Exploramos o fato que a infância delas, não têm como caber na minha. Estamos falando de quase trinta anos de diferença, e esses anos fazem diferença sim: o mundo é outro, as pessoas são outras. O comportamento mudou, o individualismo aumentou, as árvores diminuíram em quantidade e o fluxo de trânsito é 10 vezes maior: não dá mais pra subir num pé de jabuticaba,  brincar na rua de taco... A jabuticabeira do meu quintal não tem nem um metro de altura, e está em vaso… isso porque, ainda tenho uma! Apesar da casa ser a mesma daquela minha pouca idade, os vizinhos, quase todos, não são. As pessoas mal se falam, quando muito um cumprimento rápido.
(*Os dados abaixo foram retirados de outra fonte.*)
-- ==== Sys2Proof/Safety.lean ====
section
/-! DEFINITION. What claims are stated in: runs over a list of events, a command run to its completion (R115), what the spec says a
command leaves (files 41–44), the machine's invariant (R118 and others), fairness (R200), final states (R201). -/

namespace Sys2Proof.Machine

open Sys2Proof

/-! ### Runs -/

/-- The events of a list, one after the other (R74). -/
def runEvents : List Event → State → Host.Outcome State Fault Refusal
  | [], s => .next s
  | e :: es, s =>
    match runEvent e s with
    | .next s' => runEvents es s'
    | .fault r => .fault r
    | .refused r => .refused r

/-- The events run the command in progress exactly to its completion (R115): the command has µops left before each of them,
none of them is a reset, and after the last one UOPS is empty. Host accesses and peripheral steps may stand anywhere among
them. -/
def finish : List Event → State → Option State
  | [], s => if s.uops = [] then some s else none
  | e :: es, s =>
    if s.uops = [] ∨ e = .reset then none
    else
      match runEvent e s with
      | .next s' => finish es s'
      | .fault _ => none
      | .refused _ => none

/-- The byte an event delivers, if it completes a receive (R116). -/
def delivered (e : Event) (s : State) : List Byte :=
  match e, s.pend with
  | .peripheral b _, some .rcv => [b]
  | _, _ => []

/-- The bytes the peripheral delivers in a run, in order (R116). -/
def receivedBytes : List Event → State → List Byte
  | [], _ => []
  | e :: es, s =>
    delivered e s ++
      match runEvent e s with
      | .next s' => receivedBytes es s'
      | .fault _ => []
      | .refused _ => []

/-- Rounds of one peripheral event and one sequencer event, with the peer's answers (R116). With nothing pending the peripheral event
changes nothing (log entry 5). -/
def rounds (answers : List (Byte × Bool)) : List Event :=
  answers.flatMap fun a => [.peripheral a.1 a.2, .sequencer]

/-- The event with its acknowledge draw set to ACK (R174). -/
def eraseAck : Event → Event
  | .peripheral b _ => .peripheral b false
  | .hostWrite off w => .hostWrite off w
  | .hostRead off => .hostRead off
  | .sequencer => .sequencer
  | .reset => .reset

/-- A host access: a read or a write of the window (R61). -/
def isHostAccess : Event → Bool
  | .hostWrite _ _ | .hostRead _ => true
  | .sequencer | .peripheral _ _ | .reset => false

/-- A peripheral step (R116). -/
def isPeripheral : Event → Bool
  | .peripheral _ _ => true
  | .hostWrite _ _ | .hostRead _ | .sequencer | .reset => false

/-! ### What a command needs and what it leaves -/

/-- The block accepts the command (R101): not busy, and the order with INIT is kept. -/
def acceptable (i : Instr) (s : State) : Bool :=
  !busy s && (if i = .init then !s.initDone && s.arg != 0 else s.initDone)

/-- The state after the block accepts the command: only UOPS and, for INIT, INIT_DONE differ (R101, R102). -/
def accepted (i : Instr) (s : State) : State := { s with initDone := true, uops := expand i s.arg }

/-- The DMEM addresses a command reads (R147, R150, R151). -/
def readAddrs : Instr → List Byte
  | .writeComplete _ base len => (List.range len.toNat).map (base + BitVec.ofNat 8 ·)
  | .readComplete _ base len => base :: (List.range len.toNat).map (base + BitVec.ofNat 8 ·)
  | .init | .wait | .start | .restart | .stop | .sendAck | .sendNak | .write _ | .read _ | .callSlave _ _
  | .callSlavePlus _ _ | .writePlus _ | .readPlus _ => []

/-- Every DMEM byte the command reads has been written (R192, R198). -/
def operandsWritten (i : Instr) (s : State) : Bool := (readAddrs i).all (written s)

/-- A DMEM byte of the state; 0 stands for a byte that was never written, which no claim reads. -/
def byteAt (s : State) (x : Byte) : Byte := (s.dmem.read x.toNat).getD 0

/-- The port actions a command appends to TRACE ("State written" of R120, R125–R130, R135, R137, R144–R150). -/
def portTrace (i : Instr) (s : State) : List PortAction :=
  match i with
  | .init =>
    [.setModeMaster, .setDiv (divisor s.arg), .setDir .scl .input, .setDir .sda .input, .auxReset]
  | .wait => []
  | .start => [.start]
  | .restart => [.restart]
  | .stop => [.stop]
  | .sendAck => [.ack false]
  | .sendNak => [.ack true]
  | .write b => [.load b]
  | .read p => [.rcvEnable, .ack (decide (p ≠ 0))]
  | .callSlave a d => [.load (BitVec.ofNat 8 (a.toNat + d.toNat))]
  | .callSlavePlus a d => [.start, .load (BitVec.ofNat 8 (a.toNat + d.toNat))]
  | .writePlus b => [.load b, .stop]
  | .writeComplete a base len =>
    [.start, .load a] ++ (List.range len.toNat).map (fun j => .load (byteAt s (base + BitVec.ofNat 8 j))) ++ [.stop]
  | .readPlus p => [.rcvEnable, .ack (decide (p ≠ 0)), .stop]
  | .readComplete a base len =>
    [.start, .load a, .load (byteAt s base), .stop, .start, .load (BitVec.ofNat 8 (a.toNat + 1))] ++
      (List.range len.toNat).flatMap
        (fun j => [.rcvEnable, .ack (decide (byteAt s (base + BitVec.ofNat 8 j) ≠ 0))]) ++ [.stop]

/-- FRAMING after a command (R126–R128, R145–R150). -/
def framingAfter (i : Instr) (f : Framing) : Framing :=
  match i with
  | .start | .restart | .callSlavePlus _ _ => .busOpen
  | .stop | .writePlus _ | .writeComplete _ _ _ | .readPlus _ | .readComplete _ _ _ => .busFree
  | .init | .wait | .sendAck | .sendNak | .write _ | .read _ | .callSlave _ _ => f

/-- The commands that can raise MisuseNoTransaction (R171). -/
def needsOpen : Instr → Bool
  | .restart | .stop | .sendAck | .sendNak | .write _ | .read _ | .callSlave _ _ | .writePlus _ | .readPlus _ => true
  | .init | .wait | .start | .callSlavePlus _ _ | .writeComplete _ _ _ | .readComplete _ _ _ => false

/-- The commands that can raise MisuseNestedStart (R171). -/
def needsFree : Instr → Bool
  | .start | .callSlavePlus _ _ | .writeComplete _ _ _ | .readComplete _ _ _ => true
  | .init | .wait | .restart | .stop | .sendAck | .sendNak | .write _ | .read _ | .callSlave _ _ | .writePlus _
  | .readPlus _ => false

/-- A µop raises a fault kind in a state (R171, R172). -/
def raises (u : Uop) (s : State) : FaultKind → Bool
  | .misuseNoTransaction =>
    decide (s.framing = .busFree) &&
      (match u with
      | .cond .restart | .cond .stop | .loadLit _ | .loadMem _ | .rcvEn | .ackLit _ | .ackPol => true
      | .cond .start | .waitIdle | .capture | .polMem _ | .storeMem _ | .configure _ => false)
  | .misuseNestedStart => decide (s.framing = .busOpen) && decide (u = .cond .start)
  | .uninitBufferRead =>
    match u with
    | .loadMem x | .polMem x => !written s x
    | .waitIdle | .cond _ | .loadLit _ | .rcvEn | .capture | .ackLit _ | .ackPol | .storeMem _ | .configure _ => false

/-- FAULTS after a command (R171, R172). -/
def faultsAfter (i : Instr) (s : State) : FaultSet where
  noTransaction := s.faults.noTransaction || (needsOpen i && decide (s.framing = .busFree))
  nestedStart := s.faults.nestedStart || (needsFree i && decide (s.framing = .busOpen))
  uninitRead := s.faults.uninitRead || !operandsWritten i s

/-- PEND at the completion of a command other than INIT, which leaves PEND alone (R115, R120). -/
def pendAfter (i : Instr) (p : Option Pending) : Option Pending :=
  match i with
  | .init => p
  | .wait => none
  | .start => some .start
  | .restart => some .restart
  | .stop | .writePlus _ | .writeComplete _ _ _ | .readPlus _ | .readComplete _ _ _ => some .stop
  | .sendAck | .sendNak | .read _ => some .ack
  | .write _ | .callSlave _ _ | .callSlavePlus _ _ => some .xmit

/-- ACKDT after a command (R37, R120, R129, R130, R137, R149, R150). -/
def ackdtAfter (i : Instr) (s : State) : Bool :=
  match i with
  | .init | .sendAck => false
  | .sendNak => true
  | .read p | .readPlus p => decide (p ≠ 0)
  | .readComplete _ base len =>
    if len = 0 then s.ackdt else decide (byteAt s (base + (len - 1)) ≠ 0)
  | .wait | .start | .restart | .stop | .write _ | .callSlave _ _ | .callSlavePlus _ _ | .writePlus _
  | .writeComplete _ _ _ => s.ackdt

/-- How many bytes a command receives (R137, R149, R150). -/
def receiveCount : Instr → Nat
  | .read _ | .readPlus _ => 1
  | .readComplete _ _ len => len.toNat
  | .init | .wait | .start | .restart | .stop | .sendAck | .sendNak | .write _ | .callSlave _ _ | .callSlavePlus _ _
  | .writePlus _ | .writeComplete _ _ _ => 0

/-- The last byte a command loads for transmission, if it loads one (R135, R144–R150). -/
def lastLoaded (i : Instr) (s : State) : Option Byte :=
  match i with
  | .write b | .writePlus b => some b
  | .callSlave a d | .callSlavePlus a d => some (BitVec.ofNat 8 (a.toNat + d.toNat))
  | .writeComplete a base len => some (if len = 0 then a else byteAt s (base + (len - 1)))
  | .readComplete a _ _ => some (BitVec.ofNat 8 (a.toNat + 1))
  | .init | .wait | .start | .restart | .stop | .sendAck | .sendNak | .read _ | .readPlus _ => none

/-- The number of µops of a command (R155). -/
def uopCount : Instr → Nat
  | .init | .wait => 1
  | .start | .restart | .stop | .sendAck | .sendNak | .write _ | .callSlave _ _ => 2
  | .callSlavePlus _ _ | .writePlus _ => 4
  | .read _ => 6
  | .readPlus _ => 8
  | .writeComplete _ _ len => 2 * len.toNat + 6
  | .readComplete _ _ len => 8 * len.toNat + 14

/-- How many Starts a command issues (R154). -/
def startCount : Instr → Nat
  | .start | .callSlavePlus _ _ | .writeComplete _ _ _ => 1
  | .readComplete _ _ _ => 2
  | .init | .wait | .restart | .stop | .sendAck | .sendNak | .write _ | .read _ | .callSlave _ _ | .writePlus _
  | .readPlus _ => 0

/-- How many Stops a command issues (R154). -/
def stopCount : Instr → Nat
  | .stop | .writePlus _ | .writeComplete _ _ _ | .readPlus _ => 1
  | .readComplete _ _ _ => 2
  | .init | .wait | .start | .restart | .sendAck | .sendNak | .write _ | .read _ | .callSlave _ _
  | .callSlavePlus _ _ => 0

/-- The state with what the host may change while a command runs set to fixed values: ARG, the error latch, the host's own
word, the interleaving and the draw counter (R19, R23, R63). -/
def commandView (s : State) : State :=
  { s with arg := 0, cmdErr := false, errCode := .none, hostData := 0, inbox := [], draws := 0 }

/-! ### The invariant -/

/-- Each issuing µop of the list is directly preceded by WAITIDLE, or is the head where `idle` says the peripheral is idle
(R118). -/
def guarded : Bool → List Uop → Bool
  | _, [] => true
  | idle, u :: us => (!u.issuing || idle) && guarded (decide (u = .waitIdle)) us

/-- Each RCVEN of the list is directly followed by WAITIDLE (R102, R110). -/
def receiveWaited : List Uop → Bool
  | [] => true
  | u :: us => (decide (u ≠ .rcvEn) || decide (us.head? = some .waitIdle)) && receiveWaited us

/-- The framing after one more port action: open after a Start or Restart, free after a Stop (R42). -/
def framingStep (f : Framing) : PortAction → Framing
  | .start | .restart => .busOpen
  | .stop => .busFree
  | .setModeMaster | .setDiv _ | .setDir _ _ | .auxReset | .load _ | .rcvEnable | .ack _ => f

/-- FRAMING as the port trace gives it (R42). -/
def framingOf (tr : List PortAction) : Framing := tr.foldl framingStep .busFree

/-- The pending action a port action leaves, if it sets PEND (R105). -/
def pendingOf : PortAction → Option Pending
  | .start => some .start
  | .restart => some .restart
  | .stop => some .stop
  | .load _ => some .xmit
  | .rcvEnable => some .rcv
  | .ack _ => some .ack
  | .setModeMaster | .setDiv _ | .setDir _ _ | .auxReset => none

/-- The error latch is consistent: ERRCODE is NONE exactly while CMDERR is 0 (R23, R24, R166). -/
def latchConsistent (s : State) : Prop := s.cmdErr = false ↔ s.errCode = .none

/-- Before INIT is accepted nothing has been issued, nothing is pending and nothing is recorded (R124, R191). -/
def quietBeforeInit (s : State) : Prop :=
  s.initDone = false →
    s.uops = [] ∧ s.pend = none ∧ s.trace = [] ∧ s.framing = .busFree ∧ s.faults = {}

/-- CONFIGURE is only ever the whole list of an INIT, before any action was issued (R120, R123). -/
def configureAlone (s : State) : Prop :=
  ∀ d, Uop.configure d ∈ s.uops → s.uops = [.configure d] ∧ s.pend = none ∧ s.trace = []

/-- A receive is pending only while the head µop is the WAITIDLE that waits for it (R110). -/
def receiveHeld (s : State) : Prop :=
  receiveWaited s.uops = true ∧ (s.pend = some .rcv → s.uops.head? = some .waitIdle)

/-- PEND is none or what the last action issued left pending (R105). -/
def pendIsLast (s : State) : Prop :=
  s.pend = none ∨ ∃ e, s.trace.getLast? = some e ∧ s.pend = pendingOf e

/-- What every step keeps: DMEM in canonical form (R64), a consistent error latch (R166), every issuing µop guarded by a
WAITIDLE (R118), every receive waited for (R110), quiet before INIT (R124), CONFIGURE alone (R123), FRAMING a function of the
issued actions (R42), and PEND none or the pending action of the last action issued (R105). -/
structure Inv (s : State) : Prop where
  dmemWf : s.dmem.wf = true
  latch : latchConsistent s
  issueGuarded : guarded (decide (s.pend = none)) s.uops = true
  receive : receiveHeld s
  quiet : quietBeforeInit s
  alone : configureAlone s
  framed : s.framing = framingOf s.trace
  pendLast : pendIsLast s

/-! ### Infinite runs and fairness -/

/-- The states `σ` are a run of the events `ε` (R74). -/
def IsRun (ε : Nat → Event) (σ : Nat → State) : Prop := ∀ n, runEvent (ε n) (σ n) = .next (σ (n + 1))

/-- `PERIPH_FAIR`: where an action is pending from some point on, a peripheral step occurs (R200). -/
def PeriphFair (ε : Nat → Event) (σ : Nat → State) : Prop :=
  ∀ n, (∀ m, n ≤ m → (σ m).pend ≠ none) → ∃ m, n ≤ m ∧ isPeripheral (ε m) = true

/-- Weak fairness of the sequencer: where it has a step from some point on, it takes one (R200). -/
def SequencerFair (ε : Nat → Event) (σ : Nat → State) : Prop :=
  ∀ n, (∀ m, n ≤ m → sequencerEnabled (σ m) = true) → ∃ m, n ≤ m ∧ ε m = .sequencer

/-! ### Final states -/

/-- The event is a host write. -/
def isHostWrite : Event → Bool
  | .hostWrite _ _ => true
  | .hostRead _ | .sequencer | .peripheral _ _ | .reset => false

/-- The event the machine takes at its `n`-th step from a state (R74): the lined-up events first, then the free values. -/
def comingEvent : Nat → State → Event
  | 0, s => (nextEvent s).1
  | n + 1, s =>
    match step s with
    | .next t => comingEvent n t
    | .fault _ => (nextEvent s).1
    | .refused _ => (nextEvent s).1

/-- A final state (R201), `rest` being all the events of the run still to come: that the host performs no more writes is a fact of
the host's program, which is no state of the block (R47; log entry 15). -/
def FinalBefore (rest : Nat → Event) (s : State) : Prop :=
  (∀ n, isHostWrite (rest n) = false) ∧ s.uops = [] ∧ s.pend = none ∧ s.framing = .busFree ∧ s.faults = {}

/-- A final state of the machine's own run (R201). -/
def Final (s : State) : Prop := FinalBefore (fun n => comingEvent n s) s

end Sys2Proof.Machine
end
E seus filhos estão em seus tablets, ou fazendo os muitos cursos extras que o mundo exige de uma criança. Afinal, temos que ser adultos preparados para esse mundo, não?
A infância de meus filhos é diferente do que foi a minha,  assim como a minha foi diferente da de minha mãe, e por aí afora. Fomos perdendo contato com a terra, com os animais e com as pessoas. Temos acesso ao mundo inteiro em uma tela, mas estamos aprisionados na necessidade da atualização imediata, enquanto o que tínhamos de mais adequado (o contato pessoal), perde-se em apenas cliques virtuais.
Perdemos uma parte do nosso precioso tempo, ou seja, dos nossos minutos de vida, precisando saber o que acontece do outro lado do mundo, sem saber o que se passa com a pessoa que está ao lado. E precisamos usar alternativas e criatividade para ter acesso à natureza.

“A internet tem suas vantagens”, eu expliquei para a Mel, “hoje, se você tem uma dúvida, com uma pesquisa rápida, você encontra sua resposta. Na minha infância, precisava ir à biblioteca e abrir livros gigantes para tentar encontrar uma pesquisa”. 
Não penso que nenhuma das alternativas seja excelente: minha sugestão foi usar a internet para otimizar o tempo e então, desfrutar do tempo livre com um bom livro.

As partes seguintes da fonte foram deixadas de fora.